Sumado a un ataque de orgullo nacional la mar de comprensible (zamparse un hit de Netflix excelentemente dirigido por un cineasta barcelonés y con una ficha técnica repleta de apellidos catalanes), el éxito de La sociedad de la nieve se explica por el método con el que Bayona ha convertido el libro original de Pablo Vierci en una película donde la supervivencia no tiene ningún tipo de épica y más bien nada que ver con el heroísmo. A diferencia del mugriento filme Alive de Frank Marshall –rodado en 1993, en tiempos de olimpismo capitalista y cuando los self made man y los Jóvenes pero sobradamente preparados marcaban la agenda del imaginario occidental– Bayona ha ejercitado la pericia de explicar el archifamoso accidente del vuelo 571 en los Andes bajo el telón de fondo de un mundo donde todo quisque ya ha aceptado con parsimonia que, con tal de sobrevivir, tarde o temprano uno tendrá que zamparse algún compañero hasta que sólo queden sus huesos.
La sociedad de la nieve digiere aspectos normalizados (pero al mismo tiempo traumáticos) de nuestra existencia como la influencia del azar en el desarrollo de la vida, la imposibilidad de tener una relación pacífica con una naturaleza tan bella como hostil, el ateísmo según el cual la fe no sirve de una puñetera mierda cuando incluso la divinidad se olvida de tu propia existencia y, hay que insistir en ello, la bofetada que conlleva aceptar que en este mundo te verás obligado a digerir literalmente la alteridad a la hora de seguir adelante.

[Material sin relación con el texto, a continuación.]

-- ==== Sys2Proof/Machine/Dispatch.lean ====
section
/-! DEFINITION. The complete step of a command (10_state.md R35): one arm for each command. -/

namespace Sys2Proof.Machine

def exec (i : Instr) (s : State) : Host.Outcome State Fault Refusal :=
  match i with
  | .encodeValue => Sys2Proof.Machine.execEncodeValue s
  | .decodeValue => Sys2Proof.Machine.execDecodeValue s
  | .encodeSection => Sys2Proof.Machine.execEncodeSection s
  | .decodeSection => Sys2Proof.Machine.execDecodeSection s
  | .encodeStream => Sys2Proof.Machine.execEncodeStream s
  | .decodeStream => Sys2Proof.Machine.execDecodeStream s
  | .reserved0 => Sys2Proof.Machine.execReserved0 s
  | .reserved7 => Sys2Proof.Machine.execReserved7 s
  | .reserved8toF op => Sys2Proof.Machine.execReserved8toF op s

end Sys2Proof.Machine
end

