-- ==== Sys2Proof/Machine/Engine.lean ====
section
/-! DEFINITION. The engine's step, and whose turn it is (10_state.md R17). -/

namespace Sys2Proof.Machine

/-- The engine's step, enabled only while BUSY (10_state.md R17). A turn it is given while IDLE passes. -/
def engineStep (s : State) : Host.Outcome State Fault Refusal :=
  match s.phase with
  | .idle => .next s
  | .busy => exec (fetch s) s

/-- Who moves when `turns` is used up: the engine while BUSY, so a running command completes (70_reset_and_hazards.md
R144), and the host while IDLE (assumption log 3). -/
def defaultTurn : Phase → Turn
  | .idle => .host
  | .busy => .engine

/-- Whose turn it is, and the state with that turn taken (assumption log 3). -/
def nextTurn (s : State) : Turn × State :=
  match s.turns with
  | [] => (defaultTurn s.phase, s)
  | t :: ts => (t, { s with turns := ts })

/-- The step of the one whose turn it is (10_state.md R17, 70_reset_and_hazards.md R134). -/
def takeTurn (t : Turn) (s : State) : Host.Outcome State Fault Refusal :=
  match t with
  | .host => .next (hostStep s)
  | .engine => engineStep s
  | .reset => .next (applyReset s)

/-- The host has written the command word `w` to CMD, and the engine moves next (10_state.md R33; assumption log 11). -/
def placeCommand (w : Word) (s : State) : State :=
  { startCommand w s with turns := .engine :: s.turns }

end Sys2Proof.Machine
end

Hay un detalle que puede pasar desapercibido al espectador de esta magnífica película, y es cómo Bayona ha convertido la antropofagia supervivencial del equipo de rugby Old Christians Club en un ritual prácticamente eucarístico (no es necesario ser un genio de la iconografía cristiana para ver cómo los jugadores, a medida que aseguran su vida, van adquiriendo la forma corporal y las heridas prototípicas de Jesucristo).
Lejos de provocarnos pavor o azucarada admiración, la desgracia que sufren estos jóvenes nos ha golpeado profundamente porque –quién sabe si de una forma inconsciente– los guionistas del filme La sociedad de la nieve han querido resaltar cómo la felicidad también puede surgir en el aislamiento más radical y en un entorno en el que la naturaleza se expresa de forma arbitrariamente violenta. Vivir en la sociedad de la nieve es aceptar un darwinismo que tarde o temprano eliminará los cerebros menos adaptables al dolor (los muertos se despachan con una simple tipografía; los vivos serán inmortales deviniendo iconos a través de una imagen) e incluso sentir algo de envidia por aquellos instantes de perfecta soledad comunal en un paisaje todavía virgen, sin contaminación alguna. Cualquier accidente es una desgracia, pero hoy en día sería interesante tramar una encuesta en la que se planteara si cualquiera de nosotros llegaría a pagar por subirse a ese avión.
Vivir en la sociedad de la nieve es aceptar un darwinismo que tarde o temprano eliminará los cerebros menos adaptables al dolor
Bayona explota muy bien esta mezcla de repulsión y de envidia por los supervivientes, y radicaliza la contemporaneidad de este filme en las escenas finales del metraje, cuando –conscientes de que serán liberados en breve– los jugadores de rugby empiezan a hacerse selfies y se abrillantan la melena, sabiendo a la perfección que han iniciado una stardom notoriamente adaptable dentro del nuevo mundo del espectáculo de masas. La capacidad de sobrevivir, al límite, ya no se liga a la fuerza de un grupo para mantenerse unido, sino a la aceptación postraumática de unos individuos conscientes de haberse convertido en una historia mercantilizable. En este sentido, me atrevo a pensar que –en mi encuesta imaginaria– muchos ciudadanos del mundo no dudarían en subirse de nuevo al 571 para tener siquiera la mínima opción de pasar a la historia, por mucho que acabara comportando sepultar a una hermana o zamparse algún hígado fraternal.
Bayona ha parido, en este sentido, un producto de arte contemporáneo muy adecuado. Si la hubiera filmado Spielberg, faltaría más, ya sería una clara favorita a llevarse un buen puñado de estatuillas. Pero esto de nacer en Barcelona todavía no cotiza tanto como la pátina judía. Y mira que, de sobrevivir y de jalarnos entre nosotros mismos para tirar adelante, seguramente somos la tribu que más conocimiento atesora en todo el mundo.